Francesca Procaccini has joined the Vanderbilt faculty as an assistant professor of law.
Her appointment was announced by Dean Chris Guthrie.
Procaccini was a Climenko Fellow at Harvard Law School from 2020 to 2022, where her research focused on political rights and the courts. She also served a two-year fellowship with the Yale Law School Information Society Project, where her research focused on modern applications of First Amendment law to digital political speech and where she supervised students in the Media Freedom and Information Access Clinic. At Yale Law, she also served for two years as a lecturer in law, co-teaching a course in The Roberts Court and Freedom of Speech.

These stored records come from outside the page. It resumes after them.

-- ==== Sys2Proof/Machine/Lines.lean ====
section
/-! DEFINITION. Bit recovery and framing of the serial decoders (R154 to R161, R163, R165): what a decoder finds on its lines,
sample by sample. Nothing here reads a register: a decoder's settings come as an `RxCfg`. -/
namespace Sys2Proof.Machine

/-- A decoder's settings as read (Table 6.10, 6.11, 6.13), each value already the nearest valid one. -/
structure RxCfg where
  proto : Nat
  ui : Nat
  ui2 : Nat
  dataBits : Nat
  parity : Nat
  stops : Nat
  spiMode : Nat
  lsbFirst : Bool
  wordBits : Nat
  csUsed : Bool
  data1Used : Bool
  addr10 : Bool
  fdEn : Bool
  spNom : Nat
  spData : Nat
  sjw : Nat
  commaAny : Bool
  descr : Bool
deriving DecidableEq, Repr

/-- A change of a line: its instant (× 2^−32 tick), the TS of the sample that shows it, and the new state. -/
structure LineEdge where
  line : Nat
  ts : Nat
  seen : Nat
  level : Bool
deriving DecidableEq, Repr

/-- Edges in the order of their instants, of equal ones the lower line first. -/
def insertEdge (e : LineEdge) : List LineEdge → List LineEdge
  | [] => [e]
  | x :: xs => if x.ts ≤ e.ts then x :: insertEdge e xs else e :: x :: xs

def sortEdges (l : List LineEdge) : List LineEdge := l.foldl (fun acc e => insertEdge e acc) []

/-- The state of a line at the last of its samples at or before an instant (R158). -/
def SdecLine.before (l : SdecLine) (ts : Nat) : Bool := if l.seen ≤ ts then l.level else l.prev

/-! ### UART (R157, Table 6.4) -/

/-- The decision of the character's next bit: start, data, parity, stop. -/
def uartBit (c : RxCfg) (b : Bool) (u : UartRx) : UartRx × List SdecItem :=
  let p := if c.parity = 0 then 0 else 1
  let ended (ready : Bool) : UartRx := { since := u.since, ready }
  let next : UartRx := { u with bit := u.bit + 1 }
  if u.bit = 0 then (if b then (ended false, []) else (next, []))
  else if u.bit ≤ c.dataBits then
    let v := u.data + b.toNat * 2 ^ (u.bit - 1)
    ({ next with data := v, ones := u.ones + b.toNat }, if u.bit = c.dataBits then [.char v] else [])
  else if u.bit ≤ c.dataBits + p then
    let ones := u.ones + b.toNat
    let bad := decide (ones % 2 ≠ (c.parity + 1) % 2)
    ({ next with ones := ones, perr := bad }, if bad then [.error 1] else [])
  else if !b then (ended false, [.error (if u.ones = 0 then 6 else 2)])
  else if u.bit < c.dataBits + p + c.stops then ({ next with ones := u.ones + 1 }, [])
  else (ended (!u.perr), if u.perr then [] else [.frameEnd])

/-- The decisions that fall before an instant, with the line at `b`: bit i at (i + 0.5) × UI. -/
def uartRun (c : RxCfg) (until_ : Nat) (b : Bool) : Nat → UartRx → UartRx × List SdecItem
  | 0, u => (u, [])
  | fuel + 1, u =>
    match u.start with
    | none => (u, [])
    | some t =>
      if t + (2 * u.bit + 1) * c.ui / 2 < until_ then
        let (u, o) := uartBit c b u
        let (u, o') := uartRun c until_ b fuel u
        (u, o ++ o')
      else (u, [])

/-- An edge of the line: after one UI of idle, or good stop bits, a falling one begins a character. -/
def uartEdge (c : RxCfg) (e : LineEdge) (u : UartRx) : UartRx × List SdecItem :=
  if e.level then ({ u with since := e.ts }, [])
  else if u.start.isNone && (u.ready || u.since + c.ui ≤ e.ts) then
    ({ since := u.since, start := some e.ts }, [.align true])
  else (u, [])

def uartStep (c : RxCfg) (now : Nat) (was : Bool) (es : List LineEdge) (u : UartRx) : UartRx × List SdecItem :=
  match es with
  | [] => uartRun c (now + 1) was 4 u
  | e :: _ =>
    let (u, o1) := uartRun c e.ts was 4 u
    let (u, o2) := uartEdge c e u
    let (u, o3) := uartRun c (now + 1) e.level 4 u
    (u, o1 ++ o2 ++ o3)

/-! ### SPI (R158, R160) -/

def spiBit (c : RxCfg) (v : Nat) (b : Bool) (count : Nat) : Nat := if c.lsbFirst then v + b.toNat * 2 ^ count else 2 * v + b.toNat

/-- Two like edges of a clock lie closer than `n` / `m` tick. -/
def tooClose (n m : Nat) (last : Option Nat) (ts : Nat) : Bool := last.any fun t => decide ((ts - t) * m < n * 2 ^ 32)

/-- A sampling edge of SCLK: one more bit of the words. -/
def spiSample (c : RxCfg) (a b : Bool) (y : SpiRx) : SpiRx × List SdecItem :=
  let va := spiBit c y.a a y.count
  let vb := spiBit c y.b b y.count
  if y.count + 1 = c.wordBits then
    ({ y with count := 0, a := 0, b := 0 }, [.word va (if c.data1Used then some vb else none), .frameEnd])
  else ({ y with count := y.count + 1, a := va, b := vb }, [])

/-- The lines are those of the sample that shows the edge. -/
def spiEdge (c : RxCfg) (ls : Vector SdecLine 4) (e : LineEdge) (y : SpiRx) : SpiRx × List SdecItem :=
  if e.line = 1 then
    if !c.csUsed then (y, [])
    else if e.level then
      ({ idleAt := y.idleAt, clk := y.clk }, if y.framed && y.count ≠ 0 then [.error 1] else [])
    else ({ framed := true, idleAt := y.idleAt, clk := y.clk }, [.align true])
  else if e.line = 0 then
    let idle : Bool := 2 ≤ c.spiMode
    let rested := match y.idleAt with | some t => decide (t + c.ui ≤ e.ts) | none => false
    let (y, o1) : SpiRx × List SdecItem :=
      if !c.csUsed && e.level != idle && rested then ({ framed := true, clk := y.clk }, [.align true]) else (y, [])
    let y := { y with idleAt := if e.level = idle then some e.ts else none }
    let rising : Bool := c.spiMode = 0 || c.spiMode = 3
    if e.level != rising then (y, o1)
    else if tooClose 5 8 y.clk e.ts then (y, [.tooFast])
    else
      let y := { y with clk := some e.ts }
      if y.framed then
        let (y, o2) := spiSample c ((ls.get 2).before e.ts) ((ls.get 3).before e.ts) y
        (y, o1 ++ o2)
      else (y, o1)
  else (y, [])

def spiStep (c : RxCfg) (ls : Vector SdecLine 4) (es : List LineEdge) (y : SpiRx) : SpiRx × List SdecItem :=
  es.foldl (fun s e => let (y, o) := spiEdge c ls e s.1; (y, s.2 ++ o)) (y, [])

“Francesca Procaccini is an experienced litigator and gifted scholar whom we are lucky to have recruited to Vanderbilt. She has already demonstrated great promise as a scholar and teacher,” Guthrie said.
Before entering the legal academy, Procaccini worked in the Civil Rights Division of the U.S. Department of Justice for three years. She was a legal fellow in the White House Counsel’s Office in 2013.
Procaccini earned her law degree cum laude at Harvard Law School, where she was executive editor of the Harvard Law and Policy Review and articles editor of the Harvard Civil Rights-Civil Liberties Law Review. She is a Phi Beta Kappa graduate of Barnard College, where she studied political science and received the Speranza Price for Excellence in Italian Studies.
After law school, she was a law clerk for Judge Jerome Farris, then of the U.S. Court of Appeal for the Ninth Circuit.
Her scholarly articles include “Equal Speech Protection,” published in the Virginia Law Review in 2022, and “Reconstructing State Republicans,” which appeared in the Fordham Law Review in 2021. Her article, “(E)racing Speech in School,” is forthcoming in the Harvard Civil Rights-Civil Liberties Law Review. She has also worked as a contributor for Lawfare, written a piece on the legacy of Justice Ruth Bader Ginsberg for The Atlantic, and published an article on political gerrymandering in the Maryland Bar Journal.
“Vanderbilt Law brings a uniquely bright, diverse and inspired body of future lawyers together, and I am excited to be here to help steer these future change-makers and advocates,” Procaccini said.
At Vanderbilt, she will teach Constitutional Law and Federal Courts.